Frank R. Parker, Lawyers' Committee for Civil Rights Under Law, Constance Iona Slaughter, Lawrence D. Ross, Jackson, Miss., for petitioners-appellants.

A. F. Summer, Atty. Gen., G. Garland Lyell, Jr., Asst. Atty. Gen., Jackson, Miss., for respondent-appellee.

Before JOHN R. BROWN, Chief Judge, and COLEMAN and CLARK, Circuit Judges.

Rehearing En Banc Granted June 2, 1972.

COLEMAN, Circuit Judge:

This is a case to which we must apply the provisions of Title I of the Civil Rights Act of 1968, 18 U.S.C. § 245, and

455 F.2d 8
the teachings of Greenwood, Miss. v. Peacock, 384 U.S. 808, 86 S.Ct. 1800, 16 L.Ed.2d 944 (1966)

The appellants were charged in state courts with a variety of misdemeanors such as reckless driving, resisting arrest, interfering with an officer, and the like. The offenses allegedly occurred in Rankin County, the arrests were made in that county, and the charges were brought in that county. Previously, on the same day, the appellants had participated in Simpson County in a peaceable march in support of a "boycott" directed against alleged racial discrimination. They were neither arrested nor charged with an offense in that county. They sought to remove their cases to the United States District Court. After an extensive evidentiary hearing the District Court found as a fact that as to the pending state charges the parties had not been denied a right guaranteed by the Constitution of the United States and that there was nothing to indicate that they could not receive a fair and impartial trial in the state courts. These cases were accordingly remanded and this appeal followed. Considering the credibility choices which are left to the trier of the fact, the findings below are supported by the evidence. Therefore, the judgment remanding the cases for trial in the state courts is affirmed.

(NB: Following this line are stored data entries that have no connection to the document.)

-- ==== Sys2Proof/Tests/Slice0.lean ====
section
/-! SUPPORT. Tests on values of spec/95_test_vectors.md, ill-formed words for each check of WellFormed, and for each obligation
with hypotheses a concrete state and operands that meet them together. -/

namespace Sys2Proof.Tests

open Sys2Proof Sys2Proof.Machine

/-! ### Small states, at W = 32 -/

/-- An idle block. -/
def idleBlock : State := State.atReset 0

/-- An idle block with operands `a`, `b`, `m` and round count `k`. -/
def loaded (a b m : Nat) (k : Word) : State :=
  { idleBlock with opa := a, opb := b, opm := m, rounds := k }

/-- The block that has just accepted command `i`. -/
def started (i : Instr) (a b m : Nat) (k : Word) : State :=
  accept (loaded a b m k) (encode i)

/-- The block in phase `p` of command `i`, with working registers `w` and the words `os` on offer. -/
def inPhase (i : Instr) (a b m : Nat) (k : Word) (p : Phase) (w : Working) (os : List Nat) : State :=
  { started i a b m k with pc := p, work := w, offers := os }

/-- A field of the state an answer leads to. -/
def after {α : Type} (f : State → α) (o : Answer) : Option α :=
  match o with
  | .next t => some (f t)
  | _ => none

/-- MODEXP of vector V1 in its loop, before the first exponent bit. -/
def powState : State :=
  inPhase .modexp 65 17 3233 0 .meLoop { Working.cleared with tM := 3233, tR := 1, tB := 65, tE := 17 } []

/-- MRTEST of vector V15 before its decomposition. -/
def decompState : State :=
  inPhase .mrtest 0 0 221 2 .mrDecomp { Working.cleared with tM := 221, tK := 2, tD := 220 } []

/-- MRTEST of vector V15 between rounds. -/
def drawWork (j : Nat) : Working :=
  { Working.cleared with tM := 221, tK := 2, tD := 55, tS := 2, tJ := j }

/-- MRTEST of vector V15 waiting for its first word, which nobody offers. -/
def holdState : State :=
  inPhase .mrtest 0 0 221 2 .mrDraw (drawWork 0) []

/-- The same with both words on offer. -/
def drawState : State :=
  inPhase .mrtest 0 0 221 2 .mrDraw (drawWork 0) [172, 135]

/-- MRTEST of vector V15 in its first exponentiation. -/
def roundState : State :=
  inPhase .mrtest 0 0 221 2 .mrPow { drawWork 1 with tA := 174, tR := 1, tB := 174, tE := 55 } [135]

/-- MRTEST of vector V15 before the first comparison of round 1. -/
def checkState : State :=
  inPhase .mrtest 0 0 221 2 .mrCheck { drawWork 1 with tA := 174, tX := 47, tT := 0 } [135]

/-- The Euclid registers. -/
def euclid (eA eB : Nat) (uA vA uB vB : Int) : Working :=
  { Working.cleared with eA := eA, eB := eB, uA := uA, vA := vA, uB := uB, vB := vB }

/-- EGCD of vector V25 before its last division. -/
def egcdState : State :=
  inPhase .egcd 240 46 0 0 .euLoop (euclid 2 4 (-9) 47 5 (-26)) []

/-- EGCD of vector V25 with `E_A = 0`. -/
def egcdEndState : State :=
  inPhase .egcd 240 46 0 0 .euLoop (euclid 0 2 23 (-120) (-9) 47) []

/-- EGCD of vector V25 in its last phase. -/
def egcdDoneState : State :=
  inPhase .egcd 240 46 0 0 .euDoneEgcd (euclid 0 2 23 (-120) (-9) 47) []

/-- MODINV of vector V31 with `E_A = 0`, and in its last phase. -/
def modinvState (p : Phase) : State :=
  inPhase .modinv 17 0 3120 0 p { euclid 0 1 3120 (-17) (-367) 2 with tM := 3120 } []

/-- MODINV of vector V32, `gcd(4, 8) = 4`, in its last phase. -/
def noInverseState : State :=
  inPhase .modinv 4 0 8 0 .euDoneInv { euclid 0 4 (-2) 1 1 0 with tM := 8 } []

/-- GCD of vector V35f, 12 and 18, with `E_A = 0`, and in its last phase. -/
def gcdState (p : Phase) : State :=
  inPhase .gcd 12 18 0 0 p (euclid 0 6 3 (-2) (-1) 1) []

/-! ### Well-formedness (spec/30_encoding.md R90, R95) -/

theorem test_zero_field_refused :
    zeroFieldClear 0x00000011 = false ∧ legalWord 0x00000011 = false ∧ legalWord 0x80000002 = false := by decide

theorem test_opcode_refused :
    opcodeNamed 0x00000000 = false ∧ opcodeNamed 0x00000006 = false ∧
      legalWord 0x00000000 = false ∧ legalWord 0x0000000F = false := by decide

theorem test_legal_words :
    legalWord 1 = true ∧ legalWord 2 = true ∧ legalWord 3 = true ∧ legalWord 4 = true ∧ legalWord 5 = true := by decide

/-! ### Decoding, bit by bit from R90: ZERO in bits 31:4, OP in bits 3:0 -/

theorem test_decode_modexp : decode (0b0000000000000000000000000000#28 ++ 0b0001#4) = .ok .modexp := by rfl

theorem test_decode_mrtest : decode (0b0000000000000000000000000000#28 ++ 0b0010#4) = .ok .mrtest := by rfl

theorem test_decode_modinv : decode (0b0000000000000000000000000000#28 ++ 0b0011#4) = .ok .modinv := by rfl

theorem test_decode_egcd : decode (0b0000000000000000000000000000#28 ++ 0b0100#4) = .ok .egcd := by rfl

theorem test_decode_gcd : decode (0b0000000000000000000000000000#28 ++ 0b0101#4) = .ok .gcd := by rfl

Very few, if any, of the appellants were residents of either Simpson or Rankin County. Most of them were students at Tougaloo College, near Jackson. Mendenhall, the county seat of Simpson County, is about forty-five miles southeast of Jackson, on U. S. Highway 49. The Mendenhall boycott, with its accompanying marches or demonstrations, had been going on for about a month. The students had been commuting back and forth to lend their assistance.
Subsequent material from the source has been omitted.